[This Hole-In-the-Wall Life] Cannoli Like Burritos at Tina and Vince's

As I soon as I lay the cannoli from TINA AND VINCE'S on the conference-room table, Weekly calendar editor Tom Child began fidgeting. I didn't even have to look at the guy, and I knew some Pavlovian force was working through the hardest-working Weekling. Finally, Tom spoke. “What is that?” he wondered, in the tone kids use when assuming their inquiry about a foodstuff will lead to said foodstuff in their mouth within seconds.

“Cannoli,” I replied. “It's good.”

I planned to eat the Sicilian dessert by myself, but one bite was enough. It didn't help that I had just finished a Tina and Vince's Italian sub: ham, capicolla, salami, provolone and prosciutto bursting from a soft roll, the Latin equivalent of an edible pillow. But even if I had nothing in my stomach, finishing the cannoli was nigh-impossible. It was one of the biggest I'd ever seen east of Little Italy, more burrito than snack: rolled up, pastry shell slathered with thick chocolate, stuffed with a ricotta-cheese frosting that can cause instant diabetes in children and old folks. Eat one of these, and you'll never want any other sweet—and all this from only one bite.

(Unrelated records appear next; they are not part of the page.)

theorem enterException_unwritten {ret : Addr} {p : Byte} (unwritten : s.spHeld = false) :
    enterException ret p s = .fault .unwrittenSP := by
  rw [enterException, pushWord_unwritten unwritten, Res.bind_fault]

/-- An instruction whose meaning begins with an operation that reads SP. -/
theorem exec_of_fault {r : Res α} {k : α → State → Res Unit} {finish : State → State} (arm : exec i s = (r.bind k).outcome finish)
    (e : r = .fault f) : exec i s = .fault f := by
  rw [arm, e, Res.bind_fault, Res.outcome_fault]

theorem exec_unwritten (unwritten : s.spHeld = false) (readsSp : i.readsSp = true) : exec i s = .fault .unwrittenSP := by
  cases i with
  | pha | php | phx | phy | tsx => exact exec_of_fault rfl (readSp_unwritten unwritten)
  | jsr w => exact exec_of_fault rfl (pushWord_unwritten unwritten)
  | brk => exact exec_of_fault rfl (pushWord_unwritten unwritten)
  | pla | plp | plx | ply | rti => exact exec_of_fault rfl (pull_unwritten unwritten)
  | rts => exact exec_of_fault rfl (by rw [pullWord, pull_unwritten unwritten, Res.bind_fault])
  | _ => cases readsSp

/-! ## No refusal -/

theorem exec_ne_refused (i : Instr) (s : State) (r : Refusal) : exec i s ≠ .refused r := by
  by_cases sp : i.readsSp = true → s.spHeld = true
  · obtain ⟨_, _, arm, -⟩ := exec_faultsAtPort i sp
    rw [arm]
    exact Res.outcome_ne_refused _ _ r
  · obtain ⟨readsSp, unwritten⟩ := Classical.not_imp.1 sp
    rw [exec_unwritten (Bool.eq_false_iff.2 unwritten) readsSp]
    exact nofun

theorem onNext_eq_refused {o : Host.Outcome State Fault Refusal} {g : State → State} {r : Refusal} :
    onNext o g = .refused r ↔ o = .refused r := by
  cases o <;> simp

theorem runInstruction_ne_refused (s : State) (r : Refusal) : runInstruction s ≠ .refused r := by
  unfold runInstruction
  split
  · exact exec_ne_refused _ _ r
  · exact nofun

theorem executeOne_ne_refused (s : State) (r : Refusal) : executeOne s ≠ .refused r := by
  rw [executeOne, Ne, onNext_eq_refused]
  split
  · exact Res.outcome_ne_refused _ _ r
  · exact runInstruction_ne_refused s r

theorem engineStep_ne_refused (s : State) (r : Refusal) : engineStep s ≠ .refused r := by
  unfold engineStep
  split
  · exact nofun
  split
  · exact nofun
  · split
    · exact executeOne_ne_refused _ r
    · exact nofun
  · exact executeOne_ne_refused _ r

theorem step_ne_refused (s : State) (r : Refusal) : step s ≠ .refused r := by
  unfold step harnessStep
  split
  · exact engineStep_ne_refused _ r
  · exact nofun

/-! ## The rule -/

/-- A fault of an instruction that reads SP only where it is held. Where it reads SP, some transfer was active by O43. -/
theorem exec_eq_fault (sp : i.readsSp = true → s.spHeld = true) (h : exec i s = .fault f) :
    i.accessesBus = true ∧ PortFault (· ≠ .none) s f := by
  obtain ⟨r, finish, arm, meets⟩ := exec_faultsAtPort i sp
  obtain ⟨bus, fault, attached, stored, command⟩ := meets.fault (Res.outcome_eq_fault.1 (arm ▸ h))
  refine ⟨bus, fault, attached, stored, fun idle => ?_⟩
  cases readsSp : i.readsSp with
  | false => exact command readsSp idle
  | true =>
    obtain ⟨t, completes, -⟩ := exec_advances i ⟨sp readsSp, idle, rfl⟩
    cases completes.symm.trans h

/-- Settles O38: bus accesses by the disk's data port, and an instruction, an interrupt entry or a fetch by the accesses it makes. -/
theorem modelFaultsAreExactlyTheTwoOfTheRule : Obligations.ModelFaultsAreExactlyTheTwoOfTheRule := by
  refine ⟨fun i s => exec_unwritten, fun s unwritten => ?entry, fun s v stored inside past => ⟨fun command => ?_, fun command => ?_⟩,
    fun i s f sp h => ?exec, fun s f held h => ?held, fun s f h => ?fetch, fun a s f => busRead_eq_fault, fun a v s f => busWrite_eq_fault,
    step_ne_refused⟩
  case entry => rw [interruptEntry, enterException_unwritten unwritten, Res.bind_fault]
  · exact diskRead_eq_fault.2 ⟨rfl, rfl, stored, command, inside.ne, past⟩
  · exact diskWrite_eq_fault.2 ⟨rfl, rfl, stored, command, inside.ne, past⟩
  case exec =>
    have sp : i.readsSp = true → s.spHeld = true := fun readsSp => sp.resolve_right (by simp [readsSp])
    obtain ⟨bus, fault, attached, stored, command⟩ := exec_eq_fault sp h
    exact ⟨fault, bus, attached, stored, fun _ => command⟩
  case held =>
    obtain ⟨fault, attached, stored, -⟩ := (interruptEntry_within (C := fun _ => True) (fun _ => trivial) held (.refl _ s)).fault h
    exact ⟨fault, attached, stored⟩
  case fetch =>
    obtain ⟨fault, attached, stored, command⟩ := (fetch_within (C := (· = .read)) rfl (.refl _ s)).fault h
    exact ⟨fault, attached, stored, command⟩

end Sys2Proof.Machine
end

section
/-! PROOF. One step of the engine (spec 60_exceptions.md R210-R214, R262, 40_addressing.md R90): which of its modes it follows, the
interrupt entry, the fetched instruction, the tick, and what each leaves of the engine's own fields. -/

namespace Sys2Proof
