-- ==== Sys2Proof/Machine/ExportImport.lean ====
section
/-! DEFINITION. The commands EXPORT and IMPORT (spec 41 rules R195 and R196). -/

namespace Sys2Proof.Machine

/-- EXPORT (R195): write the canonical image of a DIGEST slot to host memory; the slot is not changed. -/
def execExport (F : Family) (h : Nat) (s : State) : Host.Outcome State Fault Refusal :=
  s.guarded (s.checks (.exportCtx F h)) <|
    .next ((s.storeBytes s.opAddr (image F (s.slot h).dc (s.slot h).phase)).complete 0)

/-- IMPORT (R196): restore a DIGEST slot from an image in host memory; a malformed image raises
InvalidArguments, after ChkAdmit (R272 check 6). -/
def execImport (F : Family) (h : Nat) (s : State) : Host.Outcome State Fault Refusal :=
  s.guarded (s.checks (.importCtx F h)) <|
    match parse F (s.operandBytes F.imageSize) with
    | none => .next (s.raise .invalidArguments)
    | some (dc, ph) => .next ((s.setSlot h { s.slot h with dc := dc, phase := ph }).complete 0)

end Sys2Proof.Machine
end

Just a nibble of anything at Tina and Vince's will satisfy your hunger more easily than half of the restaurants in Orange County. The tiny deli is an anomaly in downtown San Clemente, an honest-to-goodness ethnic shop in a city devoted to whitewashing anything that reeks of minority. The menu is limited—pizzas, sandwiches and lasagna—and purposely so. Tina and Vince's specializes in selling ingredients so you lazy bums can create Italian meals. Proper Italian tomato paste? Here. Muffuletta spread? In jars, as well as inside some of the Italian subs. Imported beers and candies? Get the chewy almond-nougat confection with the statue of Renaissance-era Italian nobleman Ferrante Gonzaga standing over a vanquished guy representing Envy. Italian cookies and breads baked that day? All of them delicious. A deli counter keeps massive balls of cheese, gnarled sausages and enough antipasti to make Italian grandmothers irrelevant. They even stock homemade pastas in the fridge, everything from potato gnocchi to ravioli and about a half-dozen others. Take it from this sloth: Tina and Vince's pastas will make your Trader Joe's dinner seem as tasteless as what you'd get at Fazoli's.

But back to the cannoli. After our staff meeting, I invited everyone to finish it off. Strangely, no one grabbed for it. The conference room emptied; Tom lingered. “Want some of the cannoli?” I asked. His eyes widened, and he grabbed the dessert. He ate the whole thing over the course of the day. Hey, bastard—I said some.